-- ==== Sys2Proof/Machine/State.lean ====
section
/-! DEFINITION. The state: the block's fourteen registers (`10_state.md` R30), what the step takes besides them (R52), what has left the block (`20_memory.md` R70), and the reset state (R53, `70_reset_and_hazards.md` R270). -/

namespace Sys2Proof.Machine

/-- `CSTATE` (`10_state.md` R37). -/
inductive CState where
  /-- `C_IDLE`, 0: no chunk is open. -/
  | cIdle
  /-- `C_OPEN`, 1: length and tag are emitted, the CRC field is not. -/
  | cOpen
  deriving DecidableEq, Repr

/-- `ZSTATE` (`10_state.md` R38). -/
inductive ZState where
  /-- `Z_IDLE`, 0: no zlib stream is open. -/
  | zIdle
  /-- `Z_OPEN`, 1: the header has been or is being emitted, the trailer has not. -/
  | zOpen
  deriving DecidableEq, Repr

/-- The fault codes that are recorded (`60_exceptions.md` R231); their numbers are `FaultCode.code`. -/
inductive FaultCode where
  /-- Any word that decodes to `Illegal` (R232). -/
  | illegalCmd
  /-- Every command but `START`, `RDREG`, in a state that does not admit it (R233). -/
  | badState
  /-- `CHUNK_BEGIN` (R234). -/
  | chunkOrder
  /-- `CHUNK_BEGIN` (R235). -/
  | chunkLength
  /-- Every command that emits through `Pay` (R238). -/
  | chunkOverrun
  /-- `CHUNK_END` (R239). -/
  | chunkUnderrun
  /-- `Z_DATA` (R242). -/
  | zOverrun
  /-- `Z_END` (R243). -/
  | zUnderrun
  /-- Every emitting command, in normal mode (R244). -/
  | sinkFail
  /-- Every emitting command (R245). -/
  | countOverflow
  deriving DecidableEq, Repr

/-- The whole architectural state of the block (`10_state.md` R30). -/
structure Regs where
  /-- `CRC`, the accumulator before the final exclusive-or (R34). -/
  crc : Word
  /-- `S1` (R35). -/
  s1 : Half
  /-- `S2` (R35). -/
  s2 : Half
  /-- `CSTATE` (R37). -/
  cstate : CState
  /-- `ZSTATE` (R38). -/
  zstate : ZState
  /-- `CSEQ`, chunks completed in this session (R39). -/
  cseq : BitVec 2
  /-- `CLEN`, declared payload length (R40). -/
  clen : Word
  /-- `CCNT`, payload bytes emitted (R40). -/
  ccnt : Word
  /-- `ZREM`, data bytes the zlib stream still expects (R41). -/
  zrem : Word
  /-- `ZBLK`, data bytes still to come in the stored block (R41). -/
  zblk : Half
  /-- `TAG` (R42). -/
  tag : Word
  /-- `CTRL.MEASURE` (R43): true in measure mode. -/
  measure : Bool
  /-- `COUNT`, bytes emitted (R44). -/
  count : Word
  /-- `FAULT`, the fault record; 0 means none (R46). -/
  fault : Byte
  deriving DecidableEq, Repr

/-- What the host can do to the block (`20_memory.md` R70, `70_reset_and_hazards.md` R271). -/
inductive HostEvent where
  /-- Send one command word. -/
  | command (w : CommandWord)
  /-- Assert hardware reset between commands. -/
  | reset
  /-- Send a command word and assert hardware reset while it is in progress, when at most `k` of its bytes have been appended. -/
  | resetDuring (w : CommandWord) (k : Nat)
  deriving DecidableEq, Repr

/-- One response (`30_encoding.md` R109). -/
structure Response where
  status : Byte
  data : Word
  deriving DecidableEq, Repr

/-- The block's registers, the step's inputs and what has left the block. -/
structure State where
  /-- The block (`10_state.md` R30). -/
  regs : Regs
  /-- The parameters (`00_scope.md` R12, `10_state.md` R52). Log entry 5. -/
  params : Params
  /-- The host's pending events, oldest first (`20_memory.md` R71). Log entry 1. -/
  events : List HostEvent
  /-- The sink's coming answers, the next one first (`20_memory.md` R73). Log entry 2. -/
  sinkScript : List SinkAnswer
  /-- How many appends the sink has been asked for: the model's own counter, the index of the free answers. Log entry 2. -/
  asked : Nat
  /-- `OUT`, the bytes the sink has accepted, oldest first (`20_memory.md` R74). Log entry 4. -/
  out : List Byte
  /-- The responses produced, oldest first (`30_encoding.md` R109). Log entry 4. -/
  responses : List Response
  deriving DecidableEq, Repr

/-- Why a step would stop the machine: never. Every fault of `60_exceptions.md` is a next state with a response, and for every state and every word the step gives one response and one next state (`93_implementation_defined.md`, end of section 1). Log entry 14. -/
inductive Fault where
  deriving DecidableEq, Repr

/-- Why an instruction would have no meaning. -/
inductive Refusal where
  /-- Raised by `exec` for an instruction that has no meaning yet; safe. No arm raises it. -/
  | notModelled (mnemonic : String)
  deriving DecidableEq, Repr

/-- The reset value of every register (`10_state.md` R53, `70_reset_and_hazards.md` R270). -/
def Regs.reset : Regs :=
  { crc := 0xFFFFFFFF#32, s1 := 1#16, s2 := 0#16, cstate := .cIdle, zstate := .zIdle,
    cseq := 0#2, clen := 0#32, ccnt := 0#32, zrem := 0#32, zblk := 0#16, tag := 0#32,
    measure := false, count := 0#32, fault := 0#8 }

/-- The machine right after hardware reset (`70_reset_and_hazards.md` R271) with this hardware's parameters (`00_scope.md` R12). Reset has no say over the host, `OUT` and the sink (R273, R280): no event is pending, nothing has been appended or answered. Log entry 12. -/
def State.reset : State :=
  { regs := Regs.reset, params := Params.hardware, events := [], sinkScript := [], asked := 0,
    out := [], responses := [] }

end Sys2Proof.Machine
end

----------------------------------------

### WHAT NEEDS TO BE DONE
Reproduce exactly, and only, the part of the listing above that begins at the line with "it (R233). -/" and goes on through the line with "session (R39). -/".

### RESULT FOR THIS TASK
  /-- Every command but `START`, `RDREG`, in a state that does not admit it (R233). -/
  | badState
  /-- `CHUNK_BEGIN` (R234). -/
  | chunkOrder
  /-- `CHUNK_BEGIN` (R235). -/
  | chunkLength
  /-- Every command that emits through `Pay` (R238). -/
  | chunkOverrun
  /-- `CHUNK_END` (R239). -/
  | chunkUnderrun
  /-- `Z_DATA` (R242). -/
  | zOverrun
  /-- `Z_END` (R243). -/
  | zUnderrun
  /-- Every emitting command, in normal mode (R244). -/
  | sinkFail
  /-- Every emitting command (R245). -/
  | countOverflow
  deriving DecidableEq, Repr

/-- The whole architectural state of the block (`10_state.md` R30). -/
structure Regs where
  /-- `CRC`, the accumulator before the final exclusive-or (R34). -/
  crc : Word
  /-- `S1` (R35). -/
  s1 : Half
  /-- `S2` (R35). -/
  s2 : Half
  /-- `CSTATE` (R37). -/
  cstate : CState
  /-- `ZSTATE` (R38). -/
  zstate : ZState
  /-- `CSEQ`, chunks completed in this session (R39). -/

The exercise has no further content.